Holy See Calls for Probe of Causes of Genocide

The Holy See called on the international community to examine why its efforts to prevent new genocides in recent times have failed.

The appeal was made by Archbishop Celestino Migliore, permanent observer of the Holy See to the United Nations, when, as head of the Vatican delegation, he delivered an address Tuesday to the 4th Stockholm International Forum on "Preventing Genocide: Threats and Responsibilities."

Archbishop Migliore defined genocide as the "specific intent to destroy, in whole or in part, a nation, a race, an ethnic or religious group, a defenseless or vulnerable group of human beings, simply for being such. Indeed, genocide literally means to kill a race or a tribe."

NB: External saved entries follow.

-- ==== Sys2Proof/Machine/Cues.lean ====
section
/-! DEFINITION. Cues: closes taken one by one, the run of closes already past, cues passed in a LEAD
passage, and the HOLD cue handed to the Player (R79-R84, R89, R91, R106). -/

namespace Sys2Proof.Machine

/-- The Player takes a HOLD cue (R106): stored if no fermata is on, else discarded. -/
def takeHold (c : Cue) (p : Part) : Part :=
  if c.kind = .hold ∧ p.player.fermata.phase = .none then
    { p with player := { p.player with fermata :=
      { phase := .pending
        pf := c.position
        hf := c.hf
        maxHold := c.maxHold
        breath := c.breath
        follow := false } } }
  else p

/-- Closes are taken, and cues passed: RUNNING with no fermata held (R81, R91). -/
def Part.takesCues (p : Part) : Bool :=
  p.player.state == .running && p.player.fermata.phase != .holding

/-! ## Closes (R79-R84, R89) -/

/-- The clock has reached the close of the watched cue (R81, R82). -/
def cueCloseDue (p : Part) : Bool :=
  p.takesCues && p.followMode && !p.sched.cues.isEmpty &&
    match p.follower.watched with
    | some w => decide (w ≤ p.now)
    | none => false

/-- The head of the Cue List is removed (R84, R141). -/
def dropHeadCue (p : Part) : Part :=
  { p with sched := { p.sched with cues := p.sched.cues.tail } }

/-- The effect of an outcome on the context (R82, R84, R88, R89). -/
def Follower.resolve (f : Follower) (q : Passage) (c : Cue) (r : CueOutcome × Option Onset) :
    Follower :=
  let g :=
    match r with
    | (.matched, some o) => f.matchUpdate q c o.time
    | (.miss, _) => f.missUpdate q
    | _ => f
  { g with lastOutcome := r.1 }

/-- A cue resolves (R82-R89): outcome, queue removals, context, the HOLD cue handed to the Player, the
next cue watched; LOST latched on entering it; a change of follow state is a trigger. -/
def resolveCue (q : Passage) (c : Cue) (p : Part) : Part :=
  let f := p.follower
  let tp := f.predict c.position
  let w := f.halfWidth q
  let r := judgeCue tp w p.listen.queue
  let g := f.resolve q c r
  let s := { p with
    follower := g
    listen := { p.listen with queue := consumeOnsets tp w r.2 p.listen.queue } }
  let t := rewatch (takeHold c (dropHeadCue s))
  triggerIf (g.state != f.state) (latchIf (g.state == .lost && f.state != .lost) .lost t)

/-- The close of the head of the Cue List is taken, with the window, gains and miss limit of the current
passage, also where the head is a cue of the following one (log 53). -/
def closeHead (p : Part) : Part :=
  match p.reader.current, p.sched.cues with
  | some b, c :: _ => resolveCue b.passage c p
  | _, _ => p

/-- Closes already past resolve cue by cue, each on the context and the queue the one before it left,
until the head's close lies ahead or the list is empty (R80). The first argument bounds the run by the
cues listed. A HOLD cue of the run begins to hold after it (log 48). -/
def runCloses : Nat → Part → Part
  | 0, p => p
  | k + 1, p => if cueCloseDue p then runCloses k (closeHead p) else p

/-- The closes that are past resolve at once (R80). -/
def takeCloses (p : Part) : Part := runCloses p.sched.cues.length p

/-- The watched close is recomputed, and where it is past and closes are taken the cue resolves at once,
with those after it (R80, R81). -/
def settleCloses (p : Part) : Part := takeCloses (rewatch p)

/-! ## Cues of a LEAD passage (R91) -/

/-- In a LEAD passage the clock has reached t(p_c) of the head cue (R91). A cue of the following passage
at the head is passed like any other, with no test of its plan index (log 43). -/
def cuePassDue (p : Part) : Bool :=
  match p.reader.current, p.sched.cues with
  | some b, c :: _ =>
    p.takesCues && !b.passage.follow && decide (p.follower.predict c.position ≤ p.now)
  | _, _ => false

/-- A cue of a LEAD passage is passed (R91): removed, a HOLD cue handed to the Player. -/
def cuePassStep (p : Part) : Part :=
  match p.sched.cues with
  | c :: _ => rewatch (takeHold c (dropHeadCue p))
  | [] => p

end Sys2Proof.Machine
end

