/-- TAKE with the slot free is ACCEPTED and begins the service request; with the slot busy it is BUSY,
REJECT is latched and all else stays; during clearing or a soft reset it is held on WAIT (R40, R41,
R2, R46). -/
def Obligations.TakeIsJudgedBySlotBusy : Prop :=
  ∀ s : State,
    (s.part.portOpen → s.part.slot.phase = .free →
      exec .take s = .next { s with part := { s.part with
        lastTransfer := .accepted
        slot := { phase := .reading, command := 0, args := [] }
        svcLine := s.part.svcLine ++ [.readCode] } })
    ∧ (s.part.portOpen → s.part.slot.phase ≠ .free →
      exec .take s = .next { s with part := { s.part with
        lastTransfer := .busy, attention := s.part.attention ||| 2 } })
    ∧ (s.part.port.waiting = [] → (s.part.clearing = true ∨ s.part.softReset = true) →
      exec .take s = .next { s with part := { s.part with
        port := { s.part.port with waiting := [.transfer 0xB401] } } })

/-- A Transfer write of a wrong key or an undefined action sets the last transfer result to BAD_KEY,
latches REJECT and leaves all other state as it was (R40). -/
def Obligations.BadTransferIsIgnoredWithReject : Prop :=
  ∀ (s : State) (w : Word), isBadTransfer w = true →
    (s.part.portOpen →
      exec (.badKey w) s = .next { s with part := { s.part with
        lastTransfer := .badKey, attention := s.part.attention ||| 2 } })
    ∧ (s.part.port.waiting = [] → (s.part.clearing = true ∨ s.part.softReset = true) →
      exec (.badKey w) s = .next { s with part := { s.part with
        port := { s.part.port with waiting := [.transfer w] } } })

/-- A read of Attention returns the latched set and clears every condition it returned (R52); a write to
Attention or Part State changes nothing (R38). Both are answered at once, during clearing too; behind
an access held on WAIT they are not begun until it completes. -/
def Obligations.RegisterAccessesAreAnsweredAtOnce : Prop :=
  ∀ (s : State) (reg : ReadOnlyReg) (v : Word),
    (s.part.port.waiting = [] →
      exec .attentionRead s = .next { s with part := { s.part with
        port := { waiting := [], answers := [s.part.attention] }, attention := 0 } }
      ∧ exec (.registerWriteIgnored reg v) s = .next s)
    ∧ (s.part.port.waiting ≠ [] →
      exec .attentionRead s = .next { s with part := { s.part with port := { s.part.port with
        waiting := s.part.port.waiting ++ [.attention] } } }
      ∧ exec (.registerWriteIgnored reg v) s = .next { s with part := { s.part with port :=
        { s.part.port with waiting := s.part.port.waiting ++ [.ignored reg v] } } })

/-- The fields of the two Part State words stand in the bits of R17, as they stand at the read (R55). A read
of Part State answers the word and changes nothing, and one of Transfer answers 0 (R38). ATTN is
asserted while some latched condition has its enable set (R54). -/
def Obligations.PartStateShowsItsFields : Prop :=
  ∀ p : Part, p.lastCommand < 16 → p.prevCommand < 16 →
    p.partState0.toNat % 8 = p.player.state.code
    ∧ p.partState0.getLsbD 3 = p.fermataHeld
    ∧ p.partState0.toNat / 16 % 4 = p.follower.state.code
    ∧ p.partState0.getLsbD 6 = p.power.on
    ∧ p.partState0.getLsbD 7 = p.slotBusy
    ∧ p.partState0.getLsbD 8 = p.setupLoaded
    ∧ p.partState0.getLsbD 9 = p.clearing
    ∧ p.partState0.toNat / 1024 % 4 = p.lastTransfer.code
    ∧ p.partState0.getLsbD 12 = p.chain.fault
    ∧ p.partState0.getLsbD 13 = p.supply.undervolt
    ∧ p.partState0.toNat < 16384
    ∧ p.partState1.toNat % 16 = p.lastCommand
    ∧ p.partState1.toNat / 16 % 16 = p.prevCommand
    ∧ p.partState1.toNat / 256 = p.player.lockReason.code
    ∧ (p.port.waiting = [] →
      present (.partState false) p = { p with port := { waiting := [], answers := [p.partState0] } }
      ∧ present (.partState true) p = { p with port := { waiting := [], answers := [p.partState1] } }
      ∧ present .transferRead p = { p with port := { waiting := [], answers := [0] } })
    ∧ (p.attn = true ↔ ∃ i, p.attention.getLsbD i = true ∧ p.attnEnables.getLsbD i = true)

Inaugurating the forum, U.N. Secretary-General Kofi Annan said the international community witnessed in the 1990s the "shameful" genocide in Rwanda and in former Yugoslavia.

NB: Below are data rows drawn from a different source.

/-- `nowWriteServed` (R56). -/
@[simp] theorem nowWriteServed_keeps (p : Part) :
    (nowWriteServed p).clearing = p.clearing ∧ (nowWriteServed p).clearFor = p.clearFor ∧
      (nowWriteServed p).time = p.time ∧ (nowWriteServed p).clock = p.clock ∧ (nowWriteServed
      p).satTaken = p.satTaken ∧ (nowWriteServed p).arb = p.arb ∧ (nowWriteServed p).port =
      p.port ∧ (nowWriteServed p).softReset = p.softReset ∧ (nowWriteServed p).lastTransfer =
      p.lastTransfer ∧ (nowWriteServed p).lastCommand = p.lastCommand ∧ (nowWriteServed
      p).prevCommand = p.prevCommand ∧ (nowWriteServed p).attention = p.attention ∧
      (nowWriteServed p).attnEnables = p.attnEnables ∧ (nowWriteServed p).slot = p.slot ∧
      (nowWriteServed p).svcLine = p.svcLine ∧ (nowWriteServed p).setupLoaded = p.setupLoaded ∧
      (nowWriteServed p).setup = p.setup ∧ (nowWriteServed p).reader = p.reader ∧
      (nowWriteServed p).listen = p.listen ∧ (nowWriteServed p).follower = p.follower ∧
      (nowWriteServed p).player = p.player ∧ (nowWriteServed p).sched = p.sched ∧
      (nowWriteServed p).keys = p.keys ∧ (nowWriteServed p).chain = p.chain ∧ (nowWriteServed
      p).supply = p.supply ∧ (nowWriteServed p).guard = p.guard ∧ (nowWriteServed p).power =
      p.power ∧ (nowWriteServed p).fresh = p.fresh := by
  unfold nowWriteServed
  split <;> simp

/-- `placeBoundary` (R56). -/
@[simp] theorem placeBoundary_keeps (n : Nat) (p : Part) :
    (placeBoundary n p).clearing = p.clearing ∧ (placeBoundary n p).clearFor = p.clearFor ∧
      (placeBoundary n p).time = p.time ∧ (placeBoundary n p).clock = p.clock ∧ (placeBoundary n
      p).satTaken = p.satTaken ∧ (placeBoundary n p).arb = p.arb ∧ (placeBoundary n p).port =
      p.port ∧ (placeBoundary n p).softReset = p.softReset ∧ (placeBoundary n p).lastTransfer =
      p.lastTransfer ∧ (placeBoundary n p).lastCommand = p.lastCommand ∧ (placeBoundary n
      p).prevCommand = p.prevCommand ∧ (placeBoundary n p).attention = p.attention ∧
      (placeBoundary n p).attnEnables = p.attnEnables ∧ (placeBoundary n p).slot = p.slot ∧
      (placeBoundary n p).svcLine = p.svcLine ∧ (placeBoundary n p).setupLoaded = p.setupLoaded
      ∧ (placeBoundary n p).setup = p.setup ∧ (placeBoundary n p).reader = p.reader ∧
      (placeBoundary n p).listen = p.listen ∧ (placeBoundary n p).follower = p.follower ∧
      (placeBoundary n p).player = p.player ∧ (placeBoundary n p).sched = p.sched ∧
      (placeBoundary n p).keys = p.keys ∧ (placeBoundary n p).chain = p.chain ∧ (placeBoundary n
      p).supply = p.supply ∧ (placeBoundary n p).guard = p.guard ∧ (placeBoundary n p).power =
      p.power ∧ (placeBoundary n p).fresh = p.fresh :=
  ⟨rfl, rfl, rfl, rfl, rfl, rfl, rfl, rfl, rfl, rfl, rfl, rfl, rfl, rfl, rfl, rfl, rfl, rfl,
    rfl, rfl, rfl, rfl, rfl, rfl, rfl, rfl, rfl, rfl⟩

/-- `enterState` (R116). -/
@[simp] theorem enterState_keeps (st : PlayerState) (p : Part) :
    (enterState st p).clearing = p.clearing ∧ (enterState st p).clearFor = p.clearFor ∧
      (enterState st p).time = p.time ∧ (enterState st p).clock = p.clock ∧ (enterState st
      p).satTaken = p.satTaken ∧ (enterState st p).arb = p.arb ∧ (enterState st p).port = p.port
      ∧ (enterState st p).softReset = p.softReset ∧ (enterState st p).lastTransfer =
      p.lastTransfer ∧ (enterState st p).lastCommand = p.lastCommand ∧ (enterState st
      p).prevCommand = p.prevCommand ∧ (enterState st p).attention = p.attention ∧ (enterState
      st p).attnEnables = p.attnEnables ∧ (enterState st p).slot = p.slot ∧ (enterState st
      p).svcLine = p.svcLine ∧ (enterState st p).setupLoaded = p.setupLoaded ∧ (enterState st
      p).setup = p.setup ∧ (enterState st p).reader = p.reader ∧ (enterState st p).listen =
      p.listen ∧ (enterState st p).follower = p.follower ∧ (enterState st p).sched = p.sched ∧
      (enterState st p).keys = p.keys ∧ (enterState st p).chain = p.chain ∧ (enterState st
      p).supply = p.supply ∧ (enterState st p).guard = p.guard ∧ (enterState st p).power =
      p.power ∧ (enterState st p).fresh = p.fresh := by simp [enterState]

/-- `moveTo` (R116). -/
@[simp] theorem moveTo_keeps (st : PlayerState) (p : Part) :
    (moveTo st p).clearing = p.clearing ∧ (moveTo st p).clearFor = p.clearFor ∧ (moveTo st
      p).time = p.time ∧ (moveTo st p).clock = p.clock ∧ (moveTo st p).satTaken = p.satTaken ∧
      (moveTo st p).arb = p.arb ∧ (moveTo st p).port = p.port ∧ (moveTo st p).softReset =
      p.softReset ∧ (moveTo st p).lastTransfer = p.lastTransfer ∧ (moveTo st p).lastCommand =
      p.lastCommand ∧ (moveTo st p).prevCommand = p.prevCommand ∧ (moveTo st p).attention =
      p.attention ∧ (moveTo st p).attnEnables = p.attnEnables ∧ (moveTo st p).slot = p.slot ∧
      (moveTo st p).svcLine = p.svcLine ∧ (moveTo st p).setupLoaded = p.setupLoaded ∧ (moveTo st
      p).setup = p.setup ∧ (moveTo st p).reader = p.reader ∧ (moveTo st p).follower = p.follower
      ∧ (moveTo st p).sched = p.sched ∧ (moveTo st p).keys = p.keys ∧ (moveTo st p).chain =
      p.chain ∧ (moveTo st p).supply = p.supply ∧ (moveTo st p).guard = p.guard ∧ (moveTo st
      p).power = p.power ∧ (moveTo st p).fresh = p.fresh := by
  unfold moveTo
  split <;> simp

/-- `putWindow` (R131). -/
@[simp] theorem putWindow_keeps (w : List Note) (p : Part) :
    (putWindow w p).clearing = p.clearing ∧ (putWindow w p).clearFor = p.clearFor ∧ (putWindow w
      p).time = p.time ∧ (putWindow w p).clock = p.clock ∧ (putWindow w p).satTaken = p.satTaken
      ∧ (putWindow w p).arb = p.arb ∧ (putWindow w p).port = p.port ∧ (putWindow w p).softReset
      = p.softReset ∧ (putWindow w p).lastTransfer = p.lastTransfer ∧ (putWindow w
      p).lastCommand = p.lastCommand ∧ (putWindow w p).prevCommand = p.prevCommand ∧ (putWindow
      w p).attention = p.attention ∧ (putWindow w p).attnEnables = p.attnEnables ∧ (putWindow w
      p).slot = p.slot ∧ (putWindow w p).svcLine = p.svcLine ∧ (putWindow w p).setupLoaded =
      p.setupLoaded ∧ (putWindow w p).setup = p.setup ∧ (putWindow w p).reader = p.reader ∧
      (putWindow w p).report = p.report ∧ (putWindow w p).listen = p.listen ∧ (putWindow w
      p).follower = p.follower ∧ (putWindow w p).player = p.player ∧ (putWindow w p).keys =
      p.keys ∧ (putWindow w p).chain = p.chain ∧ (putWindow w p).supply = p.supply ∧ (putWindow
      w p).guard = p.guard ∧ (putWindow w p).power = p.power ∧ (putWindow w p).fresh = p.fresh :=
  ⟨rfl, rfl, rfl, rfl, rfl, rfl, rfl, rfl, rfl, rfl, rfl, rfl, rfl, rfl, rfl, rfl, rfl, rfl,
    rfl, rfl, rfl, rfl, rfl, rfl, rfl, rfl, rfl, rfl⟩

/-- `emptyLists` (R120). -/
@[simp] theorem emptyLists_keeps (p : Part) :
    (emptyLists p).clearing = p.clearing ∧ (emptyLists p).clearFor = p.clearFor ∧ (emptyLists
      p).time = p.time ∧ (emptyLists p).clock = p.clock ∧ (emptyLists p).satTaken = p.satTaken ∧
      (emptyLists p).arb = p.arb ∧ (emptyLists p).port = p.port ∧ (emptyLists p).softReset =
      p.softReset ∧ (emptyLists p).lastTransfer = p.lastTransfer ∧ (emptyLists p).lastCommand =
      p.lastCommand ∧ (emptyLists p).prevCommand = p.prevCommand ∧ (emptyLists p).attention =
      p.attention ∧ (emptyLists p).attnEnables = p.attnEnables ∧ (emptyLists p).slot = p.slot ∧
      (emptyLists p).svcLine = p.svcLine ∧ (emptyLists p).setupLoaded = p.setupLoaded ∧
      (emptyLists p).setup = p.setup ∧ (emptyLists p).reader = p.reader ∧ (emptyLists p).report
      = p.report ∧ (emptyLists p).listen = p.listen ∧ (emptyLists p).follower = p.follower ∧
      (emptyLists p).player = p.player ∧ (emptyLists p).keys = p.keys ∧ (emptyLists p).chain =
      p.chain ∧ (emptyLists p).supply = p.supply ∧ (emptyLists p).guard = p.guard ∧ (emptyLists
      p).power = p.power ∧ (emptyLists p).fresh = p.fresh :=
  ⟨rfl, rfl, rfl, rfl, rfl, rfl, rfl, rfl, rfl, rfl, rfl, rfl, rfl, rfl, rfl, rfl, rfl, rfl,
    rfl, rfl, rfl, rfl, rfl, rfl, rfl, rfl, rfl, rfl⟩

/-- `dropCues` (R102). -/
@[simp] theorem dropCues_keeps (k : Nat) (p : Part) :
    (dropCues k p).clearing = p.clearing ∧ (dropCues k p).clearFor = p.clearFor ∧ (dropCues k
      p).time = p.time ∧ (dropCues k p).clock = p.clock ∧ (dropCues k p).satTaken = p.satTaken ∧
      (dropCues k p).arb = p.arb ∧ (dropCues k p).port = p.port ∧ (dropCues k p).softReset =
      p.softReset ∧ (dropCues k p).lastTransfer = p.lastTransfer ∧ (dropCues k p).lastCommand =
      p.lastCommand ∧ (dropCues k p).prevCommand = p.prevCommand ∧ (dropCues k p).attention =
      p.attention ∧ (dropCues k p).attnEnables = p.attnEnables ∧ (dropCues k p).slot = p.slot ∧
      (dropCues k p).svcLine = p.svcLine ∧ (dropCues k p).setupLoaded = p.setupLoaded ∧
      (dropCues k p).setup = p.setup ∧ (dropCues k p).reader = p.reader ∧ (dropCues k p).report
      = p.report ∧ (dropCues k p).listen = p.listen ∧ (dropCues k p).follower = p.follower ∧
      (dropCues k p).player = p.player ∧ (dropCues k p).keys = p.keys ∧ (dropCues k p).chain =
      p.chain ∧ (dropCues k p).supply = p.supply ∧ (dropCues k p).guard = p.guard ∧ (dropCues k
      p).power = p.power ∧ (dropCues k p).fresh = p.fresh :=
  ⟨rfl, rfl, rfl, rfl, rfl, rfl, rfl, rfl, rfl, rfl, rfl, rfl, rfl, rfl, rfl, rfl, rfl, rfl,
    rfl, rfl, rfl, rfl, rfl, rfl, rfl, rfl, rfl, rfl⟩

Archbishop Migliore noted that, although the international community has adopted juridical instruments, these "have not prevented new genocides from happening."

"Something must have gone wrong, and the international community is duty-bound to examine why they failed," the archbishop said.

It is important, he added, "to determine whether the failure was due to instruments and structures which have become wanting in the face of evolving criminal strategies, or to a lack of political will to implement them, or to interests overriding the survival of a nation or a group, or to all these factors combined."

"This task is all the more compelling if we consider that, since genocide's intent to destroy a nation or a group implies coordinated planning and long-term strategy, signs of an impending threat could hardly escape notice of an attentive international community," Archbishop Migliore added.

"The United Nations and other international organizations have the task to muster international resolve to implement, whenever and wherever is necessary, the juridical instruments and structures," he said. "They are the privileged fora in the search for refocusing these instruments and structures and, if need be, in creating new ones, to make them more responsive to threats of genocide or other grave violations of human rights."

Archbishop Migliore underlined the "duty to educate individuals and communities, not only on the horrors of genocide, not only to oppose it, but above all, to prevent it from occurring again."

"Genocide remains, unfortunately, a constant menace in some regions of the world, where its causes and telltale signs may not be so hard to identify," the Holy See representative said.

"Genocide is latent in places where eliminating the other is considered a fast solution to drawn-out rivalries and unresolved conflicts; where blatantly unjust relations between groups are ideologically justified; where under the surface of apparent order are embers of hatred still burning for lack of mutual forgiveness and reconciliation; where acceptance of past mistakes and a 'purification of memory' are obstructed by the fear to confront the historical reality," he added.

"These are not only identifiable warnings of an impending threat of genocide," the prelate said. "If I may add, these are also identifiable factors in the breeding grounds of terrorism."

In the forum, Israeli professor Yehuda Bauer, academic adviser of the conference and of the Yad Vashem Institute in Jerusalem, said that genocide was the cause of 169 million deaths between 1900 and 1987.

A risk of genocide currently exists in Burma, Sudan, Burundi, Rwanda and in Kinshasa, the capital of Congo, Bauer said.

Representatives of more than 60 governments and international organizations participated in the forum, invited by Swedish Prime Minister Goran Persson. The three-day forum ended today.